*** Opening of PROVIDED RECORDS ***

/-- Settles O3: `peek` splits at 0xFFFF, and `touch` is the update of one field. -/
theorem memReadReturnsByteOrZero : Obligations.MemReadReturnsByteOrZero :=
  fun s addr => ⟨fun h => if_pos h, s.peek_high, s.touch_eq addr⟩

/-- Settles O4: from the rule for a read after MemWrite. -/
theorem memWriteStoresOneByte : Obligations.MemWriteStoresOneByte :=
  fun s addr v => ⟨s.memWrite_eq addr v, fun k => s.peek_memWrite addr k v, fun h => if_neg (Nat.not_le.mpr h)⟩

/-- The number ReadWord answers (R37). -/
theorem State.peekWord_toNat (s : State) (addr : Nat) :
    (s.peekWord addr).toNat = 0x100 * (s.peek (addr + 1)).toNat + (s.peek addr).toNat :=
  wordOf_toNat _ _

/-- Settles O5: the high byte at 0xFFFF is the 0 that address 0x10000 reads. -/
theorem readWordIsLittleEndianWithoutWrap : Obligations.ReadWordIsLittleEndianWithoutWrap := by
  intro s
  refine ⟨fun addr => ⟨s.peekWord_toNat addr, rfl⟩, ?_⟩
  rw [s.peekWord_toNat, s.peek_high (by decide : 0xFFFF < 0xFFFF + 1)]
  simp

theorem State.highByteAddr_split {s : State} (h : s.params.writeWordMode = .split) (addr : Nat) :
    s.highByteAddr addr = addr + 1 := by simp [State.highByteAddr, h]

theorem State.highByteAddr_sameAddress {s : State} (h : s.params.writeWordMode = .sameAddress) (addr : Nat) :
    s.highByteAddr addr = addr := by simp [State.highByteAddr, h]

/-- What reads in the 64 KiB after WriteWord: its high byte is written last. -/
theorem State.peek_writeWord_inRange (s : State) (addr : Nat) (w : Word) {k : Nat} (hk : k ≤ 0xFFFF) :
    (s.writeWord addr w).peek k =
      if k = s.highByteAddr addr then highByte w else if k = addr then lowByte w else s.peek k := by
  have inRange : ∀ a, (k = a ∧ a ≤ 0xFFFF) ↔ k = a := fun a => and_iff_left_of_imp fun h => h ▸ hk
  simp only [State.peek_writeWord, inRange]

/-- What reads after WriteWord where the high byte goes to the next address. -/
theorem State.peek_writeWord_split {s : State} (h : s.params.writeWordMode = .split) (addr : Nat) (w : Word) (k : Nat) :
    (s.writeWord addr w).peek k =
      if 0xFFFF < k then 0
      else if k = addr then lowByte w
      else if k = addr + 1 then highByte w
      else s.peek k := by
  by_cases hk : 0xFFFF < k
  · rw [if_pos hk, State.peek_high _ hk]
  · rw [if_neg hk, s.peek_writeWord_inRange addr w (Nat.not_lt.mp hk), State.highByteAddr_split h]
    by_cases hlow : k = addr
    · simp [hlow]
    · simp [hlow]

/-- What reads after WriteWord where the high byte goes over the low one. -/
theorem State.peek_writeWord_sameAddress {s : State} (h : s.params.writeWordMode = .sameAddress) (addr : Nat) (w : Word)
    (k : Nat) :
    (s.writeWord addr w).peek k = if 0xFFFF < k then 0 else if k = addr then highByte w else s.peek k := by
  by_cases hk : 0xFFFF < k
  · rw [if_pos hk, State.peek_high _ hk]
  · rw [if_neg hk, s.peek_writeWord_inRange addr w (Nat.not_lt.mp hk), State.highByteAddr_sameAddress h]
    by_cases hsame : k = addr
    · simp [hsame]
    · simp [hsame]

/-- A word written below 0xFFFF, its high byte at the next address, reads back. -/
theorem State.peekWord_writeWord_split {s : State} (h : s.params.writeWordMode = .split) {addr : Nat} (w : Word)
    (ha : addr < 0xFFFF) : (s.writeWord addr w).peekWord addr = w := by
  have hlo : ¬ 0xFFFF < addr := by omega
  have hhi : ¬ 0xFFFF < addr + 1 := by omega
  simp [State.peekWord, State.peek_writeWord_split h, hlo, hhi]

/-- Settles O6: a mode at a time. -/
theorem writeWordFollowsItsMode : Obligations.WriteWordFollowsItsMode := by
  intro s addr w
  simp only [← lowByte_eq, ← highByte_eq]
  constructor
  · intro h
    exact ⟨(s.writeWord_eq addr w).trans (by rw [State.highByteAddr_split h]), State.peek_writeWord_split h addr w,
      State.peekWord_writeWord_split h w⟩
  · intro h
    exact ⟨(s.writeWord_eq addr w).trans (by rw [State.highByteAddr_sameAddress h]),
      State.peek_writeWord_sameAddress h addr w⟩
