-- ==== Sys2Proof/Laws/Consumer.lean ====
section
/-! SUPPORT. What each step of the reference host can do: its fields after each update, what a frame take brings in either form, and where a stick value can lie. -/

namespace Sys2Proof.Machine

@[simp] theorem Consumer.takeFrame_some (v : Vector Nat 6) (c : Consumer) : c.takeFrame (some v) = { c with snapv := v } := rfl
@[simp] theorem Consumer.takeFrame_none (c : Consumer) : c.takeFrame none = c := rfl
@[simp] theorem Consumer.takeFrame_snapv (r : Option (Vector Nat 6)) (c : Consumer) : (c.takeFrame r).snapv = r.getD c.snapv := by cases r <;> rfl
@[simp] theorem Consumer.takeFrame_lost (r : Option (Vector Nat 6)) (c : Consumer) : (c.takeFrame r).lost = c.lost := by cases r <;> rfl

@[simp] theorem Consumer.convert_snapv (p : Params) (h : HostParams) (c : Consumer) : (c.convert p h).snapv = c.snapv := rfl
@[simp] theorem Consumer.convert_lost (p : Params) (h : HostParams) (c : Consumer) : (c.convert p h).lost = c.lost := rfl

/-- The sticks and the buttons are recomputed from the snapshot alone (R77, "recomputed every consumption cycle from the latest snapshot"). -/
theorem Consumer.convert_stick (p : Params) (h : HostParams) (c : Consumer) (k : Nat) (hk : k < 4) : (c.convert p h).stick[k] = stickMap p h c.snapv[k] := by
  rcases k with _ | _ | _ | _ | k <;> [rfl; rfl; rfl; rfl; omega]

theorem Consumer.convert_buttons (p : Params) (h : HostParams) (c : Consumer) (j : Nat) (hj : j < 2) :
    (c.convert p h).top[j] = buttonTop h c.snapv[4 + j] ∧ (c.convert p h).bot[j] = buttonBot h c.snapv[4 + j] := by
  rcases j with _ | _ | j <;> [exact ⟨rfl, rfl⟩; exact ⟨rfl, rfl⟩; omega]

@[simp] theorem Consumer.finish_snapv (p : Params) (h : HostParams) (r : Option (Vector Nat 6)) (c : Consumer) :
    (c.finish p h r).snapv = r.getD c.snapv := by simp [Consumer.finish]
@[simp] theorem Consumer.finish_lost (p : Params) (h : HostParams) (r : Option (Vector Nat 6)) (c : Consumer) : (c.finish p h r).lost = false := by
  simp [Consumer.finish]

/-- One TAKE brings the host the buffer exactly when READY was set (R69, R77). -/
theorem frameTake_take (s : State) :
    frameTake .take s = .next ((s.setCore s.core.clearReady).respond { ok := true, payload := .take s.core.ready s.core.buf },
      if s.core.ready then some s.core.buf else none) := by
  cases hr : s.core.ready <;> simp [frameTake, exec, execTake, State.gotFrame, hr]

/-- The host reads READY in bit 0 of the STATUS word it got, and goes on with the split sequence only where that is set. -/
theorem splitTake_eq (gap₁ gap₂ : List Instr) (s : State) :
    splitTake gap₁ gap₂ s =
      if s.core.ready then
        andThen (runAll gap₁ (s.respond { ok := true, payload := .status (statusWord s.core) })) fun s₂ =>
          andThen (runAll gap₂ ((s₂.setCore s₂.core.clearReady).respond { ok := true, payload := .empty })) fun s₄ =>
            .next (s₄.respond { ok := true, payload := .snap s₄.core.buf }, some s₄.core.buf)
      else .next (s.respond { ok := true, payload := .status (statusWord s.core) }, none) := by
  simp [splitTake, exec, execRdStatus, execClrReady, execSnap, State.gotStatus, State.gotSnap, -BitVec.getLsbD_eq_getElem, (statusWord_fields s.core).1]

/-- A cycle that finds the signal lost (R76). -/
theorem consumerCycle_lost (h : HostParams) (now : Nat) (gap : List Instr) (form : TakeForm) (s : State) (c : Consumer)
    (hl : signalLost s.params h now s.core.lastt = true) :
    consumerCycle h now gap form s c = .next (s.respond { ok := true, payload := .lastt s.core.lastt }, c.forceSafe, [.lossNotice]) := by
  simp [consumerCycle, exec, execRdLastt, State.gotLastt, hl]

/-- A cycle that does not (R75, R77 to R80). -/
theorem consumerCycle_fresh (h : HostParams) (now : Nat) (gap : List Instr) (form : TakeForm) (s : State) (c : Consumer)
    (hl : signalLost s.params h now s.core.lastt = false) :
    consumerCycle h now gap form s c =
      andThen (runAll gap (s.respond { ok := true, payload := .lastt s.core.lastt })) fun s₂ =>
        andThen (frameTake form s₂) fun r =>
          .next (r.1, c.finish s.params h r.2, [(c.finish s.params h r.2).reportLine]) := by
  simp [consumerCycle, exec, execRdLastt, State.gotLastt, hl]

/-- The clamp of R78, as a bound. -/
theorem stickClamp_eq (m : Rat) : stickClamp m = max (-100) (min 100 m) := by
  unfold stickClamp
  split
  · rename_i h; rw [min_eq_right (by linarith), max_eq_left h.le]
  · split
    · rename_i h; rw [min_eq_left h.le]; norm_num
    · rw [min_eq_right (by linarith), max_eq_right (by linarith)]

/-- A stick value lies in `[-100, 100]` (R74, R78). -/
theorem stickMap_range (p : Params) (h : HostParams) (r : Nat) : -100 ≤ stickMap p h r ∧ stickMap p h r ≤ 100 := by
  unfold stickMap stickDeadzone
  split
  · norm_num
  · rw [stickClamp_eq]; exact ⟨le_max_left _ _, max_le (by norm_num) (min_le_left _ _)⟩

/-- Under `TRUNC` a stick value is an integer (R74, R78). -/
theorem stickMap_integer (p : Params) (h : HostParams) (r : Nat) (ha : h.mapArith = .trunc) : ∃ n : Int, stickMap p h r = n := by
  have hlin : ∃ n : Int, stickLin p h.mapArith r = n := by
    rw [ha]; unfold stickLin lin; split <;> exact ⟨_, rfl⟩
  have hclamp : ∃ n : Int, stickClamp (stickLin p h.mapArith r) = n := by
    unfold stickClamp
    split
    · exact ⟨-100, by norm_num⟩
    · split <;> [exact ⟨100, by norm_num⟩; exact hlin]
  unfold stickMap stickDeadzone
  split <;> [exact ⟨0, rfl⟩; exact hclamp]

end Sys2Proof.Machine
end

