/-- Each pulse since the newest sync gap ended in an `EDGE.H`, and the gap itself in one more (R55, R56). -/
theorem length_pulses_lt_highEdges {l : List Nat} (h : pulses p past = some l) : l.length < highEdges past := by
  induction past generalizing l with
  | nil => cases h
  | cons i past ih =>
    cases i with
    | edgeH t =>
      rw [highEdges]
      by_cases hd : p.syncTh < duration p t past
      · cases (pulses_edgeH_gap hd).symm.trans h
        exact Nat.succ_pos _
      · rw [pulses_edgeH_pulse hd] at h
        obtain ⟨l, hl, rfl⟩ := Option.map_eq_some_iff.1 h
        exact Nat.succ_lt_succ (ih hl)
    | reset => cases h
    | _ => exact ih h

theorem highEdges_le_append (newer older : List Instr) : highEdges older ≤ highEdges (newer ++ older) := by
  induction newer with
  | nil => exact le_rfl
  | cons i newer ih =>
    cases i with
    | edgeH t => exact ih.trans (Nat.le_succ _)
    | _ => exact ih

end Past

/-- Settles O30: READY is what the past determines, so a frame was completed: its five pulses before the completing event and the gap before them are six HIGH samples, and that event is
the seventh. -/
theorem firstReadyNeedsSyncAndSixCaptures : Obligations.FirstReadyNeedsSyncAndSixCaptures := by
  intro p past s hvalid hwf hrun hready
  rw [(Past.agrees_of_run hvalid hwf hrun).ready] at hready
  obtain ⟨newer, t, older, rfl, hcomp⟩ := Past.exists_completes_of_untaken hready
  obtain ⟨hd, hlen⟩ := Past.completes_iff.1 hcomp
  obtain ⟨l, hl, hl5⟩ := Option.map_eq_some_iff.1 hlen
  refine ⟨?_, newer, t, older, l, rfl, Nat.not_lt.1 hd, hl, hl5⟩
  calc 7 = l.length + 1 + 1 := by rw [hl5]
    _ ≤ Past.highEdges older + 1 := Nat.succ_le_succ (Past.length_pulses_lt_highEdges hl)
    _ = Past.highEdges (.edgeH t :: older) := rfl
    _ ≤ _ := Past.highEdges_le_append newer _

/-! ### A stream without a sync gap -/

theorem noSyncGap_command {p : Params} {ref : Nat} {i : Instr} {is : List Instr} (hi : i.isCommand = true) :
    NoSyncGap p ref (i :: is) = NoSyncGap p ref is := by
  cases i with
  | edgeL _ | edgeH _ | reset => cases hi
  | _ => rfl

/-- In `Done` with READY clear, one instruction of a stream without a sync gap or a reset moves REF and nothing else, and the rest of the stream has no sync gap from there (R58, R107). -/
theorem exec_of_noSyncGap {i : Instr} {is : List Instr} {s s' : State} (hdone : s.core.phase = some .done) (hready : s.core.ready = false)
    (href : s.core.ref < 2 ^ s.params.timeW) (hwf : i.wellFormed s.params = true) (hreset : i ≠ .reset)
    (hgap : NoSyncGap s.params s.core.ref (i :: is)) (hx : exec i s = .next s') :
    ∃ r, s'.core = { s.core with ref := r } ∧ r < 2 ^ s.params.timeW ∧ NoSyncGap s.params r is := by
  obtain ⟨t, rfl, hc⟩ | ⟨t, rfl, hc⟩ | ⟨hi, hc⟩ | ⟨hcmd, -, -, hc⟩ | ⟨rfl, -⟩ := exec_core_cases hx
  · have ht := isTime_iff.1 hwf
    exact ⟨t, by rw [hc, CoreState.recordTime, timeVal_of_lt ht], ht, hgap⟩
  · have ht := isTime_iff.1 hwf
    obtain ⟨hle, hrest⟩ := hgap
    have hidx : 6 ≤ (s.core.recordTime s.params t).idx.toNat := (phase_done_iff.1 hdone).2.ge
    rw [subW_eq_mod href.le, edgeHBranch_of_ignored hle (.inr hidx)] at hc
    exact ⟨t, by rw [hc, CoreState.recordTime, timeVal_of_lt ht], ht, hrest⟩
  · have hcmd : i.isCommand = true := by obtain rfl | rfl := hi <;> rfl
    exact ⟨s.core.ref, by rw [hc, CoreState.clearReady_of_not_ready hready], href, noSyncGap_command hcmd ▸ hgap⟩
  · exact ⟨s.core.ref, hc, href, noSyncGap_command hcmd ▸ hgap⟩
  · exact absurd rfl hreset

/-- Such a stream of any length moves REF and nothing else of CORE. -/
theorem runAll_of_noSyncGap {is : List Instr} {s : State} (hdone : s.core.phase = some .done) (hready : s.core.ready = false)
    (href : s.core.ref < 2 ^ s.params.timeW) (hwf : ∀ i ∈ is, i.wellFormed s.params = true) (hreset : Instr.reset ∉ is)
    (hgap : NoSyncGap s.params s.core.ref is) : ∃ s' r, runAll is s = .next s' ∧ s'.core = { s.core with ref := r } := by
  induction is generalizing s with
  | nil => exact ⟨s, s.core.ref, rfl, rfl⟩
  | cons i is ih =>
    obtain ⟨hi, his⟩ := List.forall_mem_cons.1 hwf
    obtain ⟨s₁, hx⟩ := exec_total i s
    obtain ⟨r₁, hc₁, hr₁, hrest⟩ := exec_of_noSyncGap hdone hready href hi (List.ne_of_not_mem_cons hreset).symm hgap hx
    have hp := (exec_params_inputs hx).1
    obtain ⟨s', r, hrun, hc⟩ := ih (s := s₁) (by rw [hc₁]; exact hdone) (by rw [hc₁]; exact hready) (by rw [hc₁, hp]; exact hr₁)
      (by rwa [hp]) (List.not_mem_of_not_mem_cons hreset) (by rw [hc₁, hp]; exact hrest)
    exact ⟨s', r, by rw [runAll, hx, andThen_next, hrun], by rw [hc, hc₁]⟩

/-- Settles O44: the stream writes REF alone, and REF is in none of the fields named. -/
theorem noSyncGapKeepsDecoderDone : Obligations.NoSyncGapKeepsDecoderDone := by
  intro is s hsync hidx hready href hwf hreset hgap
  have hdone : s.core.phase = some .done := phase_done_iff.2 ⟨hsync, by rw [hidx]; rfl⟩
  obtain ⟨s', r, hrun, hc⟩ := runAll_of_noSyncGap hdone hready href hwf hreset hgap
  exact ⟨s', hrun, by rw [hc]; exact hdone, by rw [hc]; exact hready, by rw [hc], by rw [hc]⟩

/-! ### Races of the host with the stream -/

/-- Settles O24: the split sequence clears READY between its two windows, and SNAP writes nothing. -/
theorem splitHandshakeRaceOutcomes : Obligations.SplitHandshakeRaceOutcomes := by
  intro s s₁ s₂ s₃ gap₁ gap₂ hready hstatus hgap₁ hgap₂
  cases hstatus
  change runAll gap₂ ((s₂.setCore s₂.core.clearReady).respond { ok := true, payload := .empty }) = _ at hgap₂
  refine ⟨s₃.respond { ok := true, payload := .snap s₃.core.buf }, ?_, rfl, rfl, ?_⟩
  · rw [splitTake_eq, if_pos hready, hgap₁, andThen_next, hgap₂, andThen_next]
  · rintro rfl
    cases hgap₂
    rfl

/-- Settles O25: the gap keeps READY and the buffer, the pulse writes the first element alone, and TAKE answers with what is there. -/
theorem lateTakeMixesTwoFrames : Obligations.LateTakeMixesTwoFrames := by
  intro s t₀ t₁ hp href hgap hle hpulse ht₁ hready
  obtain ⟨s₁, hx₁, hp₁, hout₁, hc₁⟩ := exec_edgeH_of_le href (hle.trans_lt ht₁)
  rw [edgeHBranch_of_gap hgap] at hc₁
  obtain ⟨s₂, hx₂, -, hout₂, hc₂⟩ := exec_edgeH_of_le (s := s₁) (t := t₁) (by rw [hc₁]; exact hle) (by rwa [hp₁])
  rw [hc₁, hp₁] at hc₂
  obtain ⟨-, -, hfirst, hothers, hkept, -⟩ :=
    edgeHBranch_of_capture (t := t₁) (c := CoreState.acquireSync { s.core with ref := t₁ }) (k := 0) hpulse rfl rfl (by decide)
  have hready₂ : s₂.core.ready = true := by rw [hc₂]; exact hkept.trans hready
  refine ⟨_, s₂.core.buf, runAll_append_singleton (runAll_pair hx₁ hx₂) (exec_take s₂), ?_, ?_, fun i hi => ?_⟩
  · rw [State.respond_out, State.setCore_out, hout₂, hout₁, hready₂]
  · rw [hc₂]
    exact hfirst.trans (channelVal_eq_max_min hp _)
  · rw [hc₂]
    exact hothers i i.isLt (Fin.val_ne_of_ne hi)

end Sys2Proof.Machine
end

*** Close of PROVIDED RECORDS ***

Set down precisely the lines above between the line holding "induction is generalizing s with" and the line holding "obtain ⟨s', r, hrun, hc⟩ := ih", inclusive, and nothing beyond them.

  induction is generalizing s with
  | nil => exact ⟨s, s.core.ref, rfl, rfl⟩
  | cons i is ih =>
    obtain ⟨hi, his⟩ := List.forall_mem_cons.1 hwf
    obtain ⟨s₁, hx⟩ := exec_total i s
    obtain ⟨r₁, hc₁, hr₁, hrest⟩ := exec_of_noSyncGap hdone hready href hi (List.ne_of_not_mem_cons hreset).symm hgap hx
    have hp := (exec_params_inputs hx).1
    obtain ⟨s', r, hrun, hc⟩ := ih (s := s₁) (by rw [hc₁]; exact hdone) (by rw [hc₁]; exact hready) (by rw [hc₁, hp]; exact hr₁)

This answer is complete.